Collected data entries:
********
-- ==== Sys2Proof/Machine/Ops.lean ====
section
/-! DEFINITION. The named operations over State that every later file uses: which half and kind a core
is, the registers of a core or a Hearth, reports to the fault collectors, notices to a core, free
values, and the two ways an instruction can end without completing. -/

namespace Sys2Proof.Machine

/-- The outcome type of a command. -/
abbrev Out := Host.Outcome State Fault Refusal

/-! ### Cores and halves -/

/-- The half of a core: physical IDs 0-11 are East, 16-27 West (08, Table 08-1). -/
def coreHalf (c : CoreId) : Half := if c.val < 16 then .east else .west

/-- The core's number within its half. -/
def localId (c : CoreId) : Nat := c.val % 16

/-- The physical IDs that exist: 0-11 and 16-27 (08, Table 08-1). -/
def coreExists (c : CoreId) : Bool := decide (localId c < 12)

/-- P-cores are local IDs 0-7, D-cores 8-11 (01, Table 01-4). -/
def isPCore (c : CoreId) : Bool := decide (localId c < 8)

/-- The checker of a pair is its odd-numbered core (08, R185). -/
def isChecker (c : CoreId) : Bool := decide (c.val % 2 = 1)

/-- The pair's number in its half (08, Table 08-1). -/
def pairIndex (c : CoreId) : Fin 6 := ⟨(localId c / 2) % 6, Nat.mod_lt _ (by decide)⟩

/-- The other core of the pair. -/
def twin (c : CoreId) : CoreId :=
  if isChecker c then ⟨c.val - 1, Nat.lt_of_le_of_lt (Nat.sub_le _ _) c.isLt⟩
  else ⟨(c.val + 1) % 32, Nat.mod_lt _ (by decide)⟩

/-- The lead of the pair of a core (08, R185). -/
def leadOf (c : CoreId) : CoreId := if isChecker c then twin c else c

/-- The core with a number within a half. -/
def coreOf (h : Half) (n : Fin 16) : CoreId :=
  ⟨h.num * 16 + n.val, by cases h <;> simp [Half.num] <;> omega⟩

/-- Every core ID. -/
def allCores : List CoreId := List.finRange 32

/-- Every core that exists. -/
def realCores : List CoreId := allCores.filter coreExists

/-- The pair of a core. -/
def pairOf (s : State) (c : CoreId) : Pair := (s.pairs.get (coreHalf c)).get (pairIndex c)

/-- Change the pair of a core. -/
def modPair (c : CoreId) (f : Pair → Pair) (s : State) : State :=
  { s with pairs := s.pairs.modify (coreHalf c) (fun v => vmodify v (pairIndex c) f) }

/-- The pair runs locked, its checker being no logical core (08, R185); a halted pair was locked. -/
def pairLocked (s : State) (c : CoreId) : Bool :=
  (pairOf s c).mode == .locked || (pairOf s c).mode == .parting

/-- The pair is halted after a mismatch (08, R190). -/
def pairHalted (s : State) (c : CoreId) : Bool := (pairOf s c).mode == .halted

/-- The logical core that physical core c belongs to while the pair is locked (08, R185). -/
def logicalCore (s : State) (c : CoreId) : CoreId := if pairLocked s c then leadOf c else c

/-- c names a logical core now: it exists and is not the checker of a locked pair (08, R185). -/
def isLogical (s : State) (c : CoreId) : Bool := coreExists c && !(isChecker c && (pairLocked s c || pairHalted s c))

/-- The role generation of a core (08, R186). -/
def roleGen (s : State) (c : CoreId) : BitVec 16 :=
  if isChecker c then (pairOf s c).checkerGen else (pairOf s c).leadGen

/-- The role generation of one ID increments (08, R186). -/
def bumpGen (c : CoreId) (s : State) : State :=
  modPair c (fun p => if isChecker c then { p with checkerGen := p.checkerGen + 1 }
                      else { p with leadGen := p.leadGen + 1 }) s

/-- The state of a core. -/
def coreAt (s : State) (c : CoreId) : Core := s.cores.get c

/-- Change the state of a core. -/
def modCore (c : CoreId) (f : Core → Core) (s : State) : State := { s with cores := vmodify s.cores c f }

/-- Change a core's release policy. -/
def modPolicy (c : CoreId) (f : CorePolicy → CorePolicy) (s : State) : State :=
  { s with policies := vmodify s.policies c f }

/-- A core of a joining or parting pair stops at the first boundary with HOLD 0, or at once in a wait; until the sequence ends
it does nothing more (08, R196 to R198). -/
def pairStops (s : State) (c : CoreId) : Bool :=
  ((pairOf s c).mode == .joining || (pairOf s c).mode == .parting) && !(coreAt s c).cs.hold

/-- A core is halted by an INVASIVE debug session, or executes one instruction of it. -/
def debugHalted (s : State) (c : CoreId) : Bool := (coreAt s c).run == .halted || (coreAt s c).run == .stepping

/-- The state of a Hearth. -/
def hearthAt (s : State) (h : Half) : HearthCore := s.hearths.get h

/-- Change the state of a Hearth. -/
def modHearth (h : Half) (f : HearthCore → HearthCore) (s : State) : State :=
  { s with hearths := s.hearths.modify h f }

/-! ### The link -/

/-- The die-to-die link carries requests: STATE is UP at both ends (01, R20, R22). -/
def linkUp (s : State) : Bool := s.link.east.state == .up && s.link.west.state == .up

/-- A half replays a flit that has failed: cross-half requests wait for the replay or the declaration (01, R19, R20). -/
def linkReplays (s : State) : Bool := s.link.east.replays != 0 || s.link.west.replays != 0

/-! ### Free values -/

/-- Draw a free value: the model's counter advances, and the value is the opaque constant at its old
value (log 6). -/
def freshFree (s : State) : Word × State := (Config.freeWord s.free, { s with free := s.free + 1 })

/-- Put an entry into a buffer of n entries. A full one loses an entry: which one is not stated, so a free value picks it
(log 17). -/
def putBounded {α : Type} (n : Nat) (x : α) (l : List α) (s : State) : List α × State :=
  if l.length < n then (x :: l, s)
  else
    let (w, t) := freshFree s
    (x :: l.eraseIdx (w.toNat % l.length), t)

/-! ### Reports and notices -/

/-- An ISLAND origin (18, Table 18-2). -/
def originIsland (id : Nat) : BitVec 16 := BitVec.ofNat 16 (id % 128)
/-- A RANK origin (18, Table 18-2). -/
def originRank (h : Half) (ch : Fin 4) (rank : Fin 2) : BitVec 16 :=
  BitVec.ofNat 16 (0x1000 + h.num * 8 + ch.val * 2 + rank.val)
/-- A PAIR origin (18, Table 18-2). -/
def originPair (c : CoreId) : BitVec 16 := BitVec.ofNat 16 (0x2000 + (leadOf c).val)
/-- A FLASH origin (18, Table 18-2). -/
def originFlash (port : Nat) : BitVec 16 := BitVec.ofNat 16 (0x3000 + port % 2)

/-- The island ID of a unit of a half (01, Table 01-4: bit 6 is the half). -/
def islandId (h : Half) (localIsland : Nat) : Nat := h.num * 0x40 + localIsland

/-- The island of a core (01, Table 01-4). -/
def coreIsland (c : CoreId) : Nat := islandId (coreHalf c) (localId c)

/-- A local island of a half is powered (01, R28; 16, R359, R360). -/
def islandOn (s : State) (h : Half) (n : Nat) : Bool := (s.power.islands.get h).getLsbD n

/-- A reporter ID: the island in bits [15:9], the requester within it in [8:0] (18, R395). -/
def reporterId (island : Nat) (requester : Nat) : BitVec 16 :=
  BitVec.ofNat 16 ((island % 128) * 512 + requester % 512)

/-- A fresh report of one event, stamped with TB (18, R395). -/
def newReport (s : State) (origin : BitVec 16) (kind : RecordKind) (info : Word) (rep : BitVec 16) : Report :=
  { origin := origin, kind := kind, count := 1, firstTb := s.tb, lastTb := s.tb,
    infoFirst := info, infoLast := info, reporters := [rep], held := true }

/-- Put a report on the report network toward the collector of half h (18, R396). -/
def sendReport (h : Half) (r : Report) (s : State) : State :=
  { s with fltc := s.fltc.modify h (fun f => { f with inFlight := f.inFlight ++ [r] }) }

/-- A unit of half `by` reports an event whose origin lies in half `at`: the report goes to the
origin's half, or to the reporter's own while the link is not UP (18, R395). -/
def report (reporter at' : Half) (origin : BitVec 16) (kind : RecordKind) (info : Word) (rep : BitVec 16)
    (s : State) : State :=
  sendReport (if linkUp s then at' else reporter) (newReport s origin kind info rep) s

/-- A module-level origin reports to both collectors (18, R395). -/
def reportModule (origin : BitVec 16) (kind : RecordKind) (info : Word) (rep : BitVec 16) (s : State) : State :=
  let r := newReport s origin kind info rep
  sendReport .west r (sendReport .east r s)

/-- A core reports an event of its own (18, Table 18-3: origin Core). -/
def reportCore (c : CoreId) (kind : RecordKind) (info : Word) (s : State) : State :=
  let h := coreHalf c
  report h h (originIsland (coreIsland c)) kind info (reporterId (coreIsland c) 0) s

/-- Make an asynchronous event pending on a core (05, R129). -/
def addNotice (c : CoreId) (n : Notice) (s : State) : State :=
  modCore c (fun k => { k with notices := k.notices ++ [n] }) s

/-! ### How an instruction can end without completing -/

/-- A synchronous exception with its frame fields (05, R109: cause, sub, fa, fi, fip). -/
structure Trap where
  cause : BitVec 8
  sub : BitVec 16
  fa : Word
  fi : Word
  fip : Word
  deriving DecidableEq, Repr

/-- An instruction stops before completing: it takes an exception, or it must wait and is issued
again by the sender (log 3). -/
inductive Stop where
  | trap (t : Trap)
  | wait
  deriving DecidableEq, Repr

/-- The effects of an instruction: a State, and an early stop that keeps the State reached. -/
abbrev M := EStateM Stop State

/-- Raise a synchronous exception. -/
def trap {α : Type} (cause : BitVec 8) (sub : BitVec 16) (fa fi fip : Word) : M α :=
  throw (.trap ⟨cause, sub, fa, fi, fip⟩)

/-- Raise a synchronous exception whose fault fields are zero. -/
def trap0 {α : Type} (cause : BitVec 8) (sub : BitVec 16) : M α := trap cause sub 0 0 0

/-- ILLEGAL UNDEFINED (02, Table 02-5). -/
def undefinedInsn {α : Type} : M α := trap0 0x01 1
/-- ILLEGAL RES_FIELD (02, Table 02-5). -/
def resField {α : Type} : M α := trap0 0x01 2
/-- ILLEGAL LIX_FOLLOWER (02, Table 02-5). -/
def lixFollower {α : Type} : M α := trap0 0x01 3
/-- ILLEGAL ABSENT, which only the Hearth raises (02, Table 02-5, R62). -/
def absentInsn {α : Type} : M α := trap0 0x01 4

/-- RES_FIELD unless the condition holds (02, R37). -/
def requireZero (ok : Bool) : M Unit := if ok then pure () else resField

/-- Run a pure change of State. -/
def change (f : State → State) : M Unit := modify f

/-! ### Registers of the processor that executes -/

/-- The operand width: 64 on a core, 32 on a Hearth (02, R62). -/
def cpuWidth : Cpu → Nat
  | .core _ => 64
  | .hearth _ => 32

/-- g[r] of a processor; g0 reads zero (02, Table 02-1); a Hearth register reads zero-extended. -/
def readG (u : Cpu) (r : Reg) (s : State) : Word :=
  if r = 0 then 0 else
  match u with
  | .core c => (coreAt s c).regs.g.get r
  | .hearth h => ((hearthAt s h).g.get r).setWidth 64

/-- Write g[r]; writes to g0 are discarded (02, Table 02-1); a Hearth register takes bits [31:0]. -/
def writeG (u : Cpu) (r : Reg) (v : Word) (s : State) : State :=
  if r = 0 then s else
  match u with
  | .core c => modCore c (fun k => { k with regs := { k.regs with g := vset k.regs.g r v } }) s
  | .hearth h => modHearth h (fun k => { k with g := vset k.g r (v.setWidth 32) }) s

/-- g[r] in the monad. -/
def getG (u : Cpu) (r : Reg) : M Word := do return readG u r (← get)

/-- Write g[r] in the monad. -/
def setG (u : Cpu) (r : Reg) (v : Word) : M Unit := modify (writeG u r v)

/-- w[n] of a core (04, R80). -/
def readW (c : CoreId) (n : Fin 16) (s : State) : Word := (coreAt s c).regs.w.get n

/-- Write w[n] of a core. -/
def writeW (c : CoreId) (n : Fin 16) (v : Word) (s : State) : State :=
  modCore c (fun k => { k with regs := { k.regs with w := vset k.regs.w n v } }) s

/-- PC of a processor, zero-extended on a Hearth. -/
def readPc (u : Cpu) (s : State) : Word :=
  match u with
  | .core c => (coreAt s c).regs.pc
  | .hearth h => (hearthAt s h).pc.setWidth 64

/-- Set PC. -/
def writePc (u : Cpu) (v : Word) (s : State) : State :=
  match u with
  | .core c => modCore c (fun k => { k with regs := { k.regs with pc := v } }) s
  | .hearth h => modHearth h (fun k => { k with pc := v.setWidth 32 }) s

/-- The stack pointer g30 (02, Table 02-1). -/
def spReg : Reg := 30

/-- A value truncated to the processor's width. -/
def truncTo (u : Cpu) (v : Word) : Word :=
  match u with
  | .core _ => v
  | .hearth _ => (v.setWidth 32).setWidth 64

/-- The loop registers of a processor, at 64 bits (03, Table 03-1). -/
structure Loops where
  ls : Vector Word 4
  le : Vector Word 4
  lc : Vector Word 4
  deriving DecidableEq, Repr

/-- The loop registers of a processor. -/
def readLoops (u : Cpu) (s : State) : Loops :=
  match u with
  | .core c => ⟨(coreAt s c).regs.ls, (coreAt s c).regs.le, (coreAt s c).regs.lc⟩
  | .hearth h =>
    ⟨(hearthAt s h).ls.map (·.setWidth 64), (hearthAt s h).le.map (·.setWidth 64),
     (hearthAt s h).lc.map (·.setWidth 64)⟩

/-- Write the loop registers of a processor. -/
def writeLoops (u : Cpu) (l : Loops) (s : State) : State :=
  match u with
  | .core c => modCore c (fun k => { k with regs := { k.regs with ls := l.ls, le := l.le, lc := l.lc } }) s
  | .hearth h => modHearth h (fun k =>
      { k with
        ls := l.ls.map (fun x => x.setWidth 32)
        le := l.le.map (fun x => x.setWidth 32)
        lc := l.lc.map (fun x => x.setWidth 32) }) s

/-! ### Sessions, and what a halt stops (17, R382, R388) -/

/-- An open session. -/
def sessionAt (s : State) (i : Fin 4) : Option Session := s.life.felvi.sessions.get i

/-- The half and island that carry a session: the MAC of its policy (MAC is half × 2 + MAC number), or the serial island of
the East half, which has UART0 (17, R382, Table 17-6; 01, Table 01-4; 19, Table 19-1). -/
def sessionIsland (x : Session) : Half × Nat :=
  if x.uart then (.east, 0x29) else (halfOfBit (x.policy.mac.getLsbD 1), 0x25 + x.policy.mac.toNat % 2)

/-- The session that has halted a core, and its number less 1 (17, R387). -/
def haltOwner (s : State) (c : CoreId) : Option (Fin 4 × Session) :=
  (List.finRange 4).findSome? (fun i => (sessionAt s i).bind (fun x => if x.halted.getLsbD c.val then some (i, x) else none))

/-- The HALT_MAP entry of a peripheral island (17, Table 17-6). -/
def haltMapOf (p : DebugPolicy) (h : Half) (n : Nat) : BitVec 16 :=
  if 0x25 ≤ n && n ≤ 0x29 then p.haltMap.get (finMod 10 (by decide) (n - 0x25 + 5 * h.num)) else 0

/-- A core halted for debug runs in the domain to which its session's policy maps an island (17, Table 17-12). -/
def haltMaps (s : State) (h : Half) (n : Nat) : Bool :=
  realCores.any (fun c => match haltOwner s c with
    | some (_, x) => haltMapOf x.policy h n != 0 && haltMapOf x.policy h n == (coreAt s c).dom.id
    | none => false)

/-- An island carries a session (17, Table 17-12). -/
def carriesSession (s : State) (h : Half) (n : Nat) : Bool :=
  (List.finRange 4).any (fun i => match sessionAt s i with
    | some x => sessionIsland x == (h, n)
    | none => false)

/-- The functional clock of a peripheral island is stopped by a halt (17, Table 17-12). -/
def haltStops (s : State) (h : Half) (n : Nat) : Bool := haltMaps s h n && !carriesSession s h n

end Sys2Proof.Machine
end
********
Write only the number of lines in the records that contain the string "fields".

Exercise response
2